*Exercise inputs*:

========

-- ==== Sys2Proof/Machine/Core.lean ====
section
/-! DEFINITION. The machine as the host's interface takes it. -/

def Sys2Proof.core : Host.Core :=
  { State := Sys2Proof.Machine.State
    Fault := Sys2Proof.Machine.Fault
    Refusal := Sys2Proof.Machine.Refusal
    step := Sys2Proof.Machine.step
    reset := Sys2Proof.Machine.State.reset }
end

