-- ==== Sys2Proof/Certificates/Slice0/Obligations.lean ====
section
/-! DEFINITION. The statements for the provers, from the numbered rules of spec/. Where a statement rests on a choice of the
model or on a rule that the spec marks as derived, its docstring says so. -/

open Sys2Proof Sys2Proof.Machine

/-! ### Encoding (spec/30_encoding.md) -/

/-- Section 4: "For every instruction `t`, `Decode(Encode(t)) = t`" (a sentence the spec marks as derived from R71, R73, R78),
for every value of every operand. -/
def Obligations.DecodeOfEncodeIsTheInstruction : Prop :=
  ∀ i : Instr, decode (encode i) = .instr i

/-- Section 4: "for every word `w` with `Decode(w) != Illegal`, `Encode(Decode(w)) = w`" (marked as derived): no bit of a word
is dropped. -/
def Obligations.EncodeOfDecodeIsTheWord : Prop :=
  ∀ (w : IWord) (i : Instr), decode w = .instr i → encode i = w

/-- Section 3: the illegal encodings are exactly the four cases, each rejected under its own name. -/
def Obligations.IllegalWordsAreExactlyTheFourCases : Prop :=
  ∀ w : IWord,
    (decode w = .illegal .opcodeZero ↔ opcField w = 0) ∧
    (decode w = .illegal .opcodeReserved ↔ 8 ≤ (opcField w).toNat) ∧
    (decode w = .illegal .outOperandNotZero ↔ opcField w = 5 ∧ (bField w ≠ 0 ∨ cField w ≠ 0)) ∧
    (decode w = .illegal .linOperandNotZero ↔ opcField w = 6 ∧ cField w ≠ 0)

/-- The masks of the opcode table of R81. -/
def Sys2Proof.rowMask : Opcode → IWord
  | .add => 0x0000000000000000FFFFFFFF000000000000000000000000
  | .sub => 0x0000000000000000FFFFFFFF000000000000000000000000
  | .mul => 0x0000000000000000FFFFFFFF000000000000000000000000
  | .div => 0x0000000000000000FFFFFFFF000000000000000000000000
  | .out => 0x0000000000000000FFFFFFFF00000000FFFFFFFFFFFFFFFF
  | .lin => 0x0000000000000000FFFFFFFF0000000000000000FFFFFFFF
  | .bnz => 0x0000000000000000FFFFFFFF000000000000000000000000

/-- The match values of the opcode table of R81. -/
def Sys2Proof.rowMatch : Opcode → IWord
  | .add => 0x000000000000000000000001000000000000000000000000
  | .sub => 0x000000000000000000000002000000000000000000000000
  | .mul => 0x000000000000000000000003000000000000000000000000
  | .div => 0x000000000000000000000004000000000000000000000000
  | .out => 0x000000000000000000000005000000000000000000000000
  | .lin => 0x000000000000000000000006000000000000000000000000
  | .bnz => 0x000000000000000000000007000000000000000000000000

/-- R81: a word is the instruction of a row exactly when its masked bits are the row's match value; the rows are disjoint, and
a word that matches no row is illegal. -/
def Obligations.OpcodeTableRowsDecide : Prop :=
  ∀ w : IWord,
    (∀ o : Opcode, w &&& rowMask o = rowMatch o ↔ ∃ i, decode w = .instr i ∧ opcodeOf i = o) ∧
    (∀ o o' : Opcode, w &&& rowMask o = rowMatch o → w &&& rowMask o' = rowMatch o' → o = o') ∧
    ((∀ o : Opcode, w &&& rowMask o ≠ rowMatch o) → ∃ why, decode w = .illegal why)

/-- A few words of the spec's own listings, one per family (spec/95_test_vectors.md E1, E3, E4, E7, E8, E12, E15). -/
def Obligations.ListedWordsDecode : Prop :=
  decode 0x663000000000000000000006000000140000000600000000 = .instr (.lin 0x6630000000000000 20 6) ∧
  decode 0x663300000000000000000003000000150000001500000014 = .instr (.mul 0x6633000000000000 21 21 20) ∧
  decode 0x663500000000000000000007000000146633000000000000 = .instr (.bnz 0x6635000000000000 20 0x6633000000000000) ∧
  decode 0x663600000000000000000005000000150000000000000000 = .instr (.out 0x6636000000000000 21) ∧
  decode 0x610000000000000000000004000000460000000100000048 = .instr (.div 0x6100000000000000 70 1 72) ∧
  decode 0 = .illegal .opcodeZero ∧
  decode 0x610000000000000000000005000000010000000080000000 = .illegal .outOperandNotZero

/-- Section 3: the serialised forms of a word: byte `k` of 24 is `iw[191 - 8k : 184 - 8k]`, and both forms read back. -/
def Obligations.SerialisedWordReadsBack : Prop :=
  ∀ w : IWord,
    (toBytes w).length = 24 ∧ (∀ k < 24, (toBytes w)[k]? = some (w.extractLsb' (184 - 8 * k) 8)) ∧
    ofBytes (toBytes w) = some w ∧ ofWords (toWords w) = some w

/-- Section 2: "two names have equal tags exactly when they are equal byte for byte", for names of 1 to 8 bytes without a zero
byte; any other name has no tag. -/
def Obligations.TagEqualityIsNameEquality : Prop :=
  (∀ n : Name, (tagOfName n).isSome ↔ 1 ≤ n.length ∧ n.length ≤ 8 ∧ ∀ b ∈ n, b ≠ 0) ∧
  ∀ (a b : Name) (ta tb : Tag), tagOfName a = some ta → tagOfName b = some tb → (ta = tb ↔ a = b)

/-- The tags of names are exactly the tags the well-formedness check accepts, and a tag spells its name. -/
def Obligations.NameTagsSpellTheirNames : Prop :=
  ∀ t : Tag,
    (isNameTag t = true → tagOfName (nameOfTag t) = some t) ∧
    (∀ n : Name, tagOfName n = some t → isNameTag t = true ∧ nameOfTag t = n)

========

*Assignment*:
Give back the data above word for word.

*Exercise solution*:
-- ==== Sys2Proof/Machine/Core.lean ====
section
/-! DEFINITION. The machine as the host's interface takes it. -/

def Sys2Proof.core : Host.Core :=
  { State := Sys2Proof.Machine.State
    Fault := Sys2Proof.Machine.Fault
    Refusal := Sys2Proof.Machine.Refusal
    step := Sys2Proof.Machine.step
    reset := Sys2Proof.Machine.State.reset }
end

-- ==== Sys2Proof/Certificates/Slice0/Obligations.lean ====
section
/-! DEFINITION. The statements for the provers, from the numbered rules of spec/. Where a statement rests on a choice of the
model or on a rule that the spec marks as derived, its docstring says so. -/

open Sys2Proof Sys2Proof.Machine

/-! ### Encoding (spec/30_encoding.md) -/

/-- Section 4: "For every instruction `t`, `Decode(Encode(t)) = t`" (a sentence the spec marks as derived from R71, R73, R78),
for every value of every operand. -/
def Obligations.DecodeOfEncodeIsTheInstruction : Prop :=
  ∀ i : Instr, decode (encode i) = .instr i

/-- Section 4: "for every word `w` with `Decode(w) != Illegal`, `Encode(Decode(w)) = w`" (marked as derived): no bit of a word
is dropped. -/
def Obligations.EncodeOfDecodeIsTheWord : Prop :=
  ∀ (w : IWord) (i : Instr), decode w = .instr i → encode i = w

/-- Section 3: the illegal encodings are exactly the four cases, each rejected under its own name. -/
def Obligations.IllegalWordsAreExactlyTheFourCases : Prop :=
  ∀ w : IWord,
    (decode w = .illegal .opcodeZero ↔ opcField w = 0) ∧
    (decode w = .illegal .opcodeReserved ↔ 8 ≤ (opcField w).toNat) ∧
    (decode w = .illegal .outOperandNotZero ↔ opcField w = 5 ∧ (bField w ≠ 0 ∨ cField w ≠ 0)) ∧
    (decode w = .illegal .linOperandNotZero ↔ opcField w = 6 ∧ cField w ≠ 0)

/-- The masks of the opcode table of R81. -/
def Sys2Proof.rowMask : Opcode → IWord
  | .add => 0x0000000000000000FFFFFFFF000000000000000000000000
  | .sub => 0x0000000000000000FFFFFFFF000000000000000000000000
  | .mul => 0x0000000000000000FFFFFFFF000000000000000000000000
  | .div => 0x0000000000000000FFFFFFFF000000000000000000000000
  | .out => 0x0000000000000000FFFFFFFF00000000FFFFFFFFFFFFFFFF
  | .lin => 0x0000000000000000FFFFFFFF0000000000000000FFFFFFFF
  | .bnz => 0x0000000000000000FFFFFFFF000000000000000000000000

/-- The match values of the opcode table of R81. -/
def Sys2Proof.rowMatch : Opcode → IWord
  | .add => 0x000000000000000000000001000000000000000000000000
  | .sub => 0x000000000000000000000002000000000000000000000000
  | .mul => 0x000000000000000000000003000000000000000000000000
  | .div => 0x000000000000000000000004000000000000000000000000
  | .out => 0x000000000000000000000005000000000000000000000000
  | .lin => 0x000000000000000000000006000000000000000000000000
  | .bnz => 0x000000000000000000000007000000000000000000000000

/-- R81: a word is the instruction of a row exactly when its masked bits are the row's match value; the rows are disjoint, and
a word that matches no row is illegal. -/
def Obligations.OpcodeTableRowsDecide : Prop :=
  ∀ w : IWord,
    (∀ o : Opcode, w &&& rowMask o = rowMatch o ↔ ∃ i, decode w = .instr i ∧ opcodeOf i = o) ∧
    (∀ o o' : Opcode, w &&& rowMask o = rowMatch o → w &&& rowMask o' = rowMatch o' → o = o') ∧
    ((∀ o : Opcode, w &&& rowMask o ≠ rowMatch o) → ∃ why, decode w = .illegal why)

/-- A few words of the spec's own listings, one per family (spec/95_test_vectors.md E1, E3, E4, E7, E8, E12, E15). -/
def Obligations.ListedWordsDecode : Prop :=
  decode 0x663000000000000000000006000000140000000600000000 = .instr (.lin 0x6630000000000000 20 6) ∧
  decode 0x663300000000000000000003000000150000001500000014 = .instr (.mul 0x6633000000000000 21 21 20) ∧
  decode 0x663500000000000000000007000000146633000000000000 = .instr (.bnz 0x6635000000000000 20 0x6633000000000000) ∧
  decode 0x663600000000000000000005000000150000000000000000 = .instr (.out 0x6636000000000000 21) ∧
  decode 0x610000000000000000000004000000460000000100000048 = .instr (.div 0x6100000000000000 70 1 72) ∧
  decode 0 = .illegal .opcodeZero ∧
  decode 0x610000000000000000000005000000010000000080000000 = .illegal .outOperandNotZero

/-- Section 3: the serialised forms of a word: byte `k` of 24 is `iw[191 - 8k : 184 - 8k]`, and both forms read back. -/
def Obligations.SerialisedWordReadsBack : Prop :=
  ∀ w : IWord,
    (toBytes w).length = 24 ∧ (∀ k < 24, (toBytes w)[k]? = some (w.extractLsb' (184 - 8 * k) 8)) ∧
    ofBytes (toBytes w) = some w ∧ ofWords (toWords w) = some w

/-- Section 2: "two names have equal tags exactly when they are equal byte for byte", for names of 1 to 8 bytes without a zero
byte; any other name has no tag. -/
def Obligations.TagEqualityIsNameEquality : Prop :=
  (∀ n : Name, (tagOfName n).isSome ↔ 1 ≤ n.length ∧ n.length ≤ 8 ∧ ∀ b ∈ n, b ≠ 0) ∧
  ∀ (a b : Name) (ta tb : Tag), tagOfName a = some ta → tagOfName b = some tb → (ta = tb ↔ a = b)

/-- The tags of names are exactly the tags the well-formedness check accepts, and a tag spells its name. -/
def Obligations.NameTagsSpellTheirNames : Prop :=
  ∀ t : Tag,
    (isNameTag t = true → tagOfName (nameOfTag t) = some t) ∧
    (∀ n : Name, tagOfName n = some t → isNameTag t = true ∧ nameOfTag t = n)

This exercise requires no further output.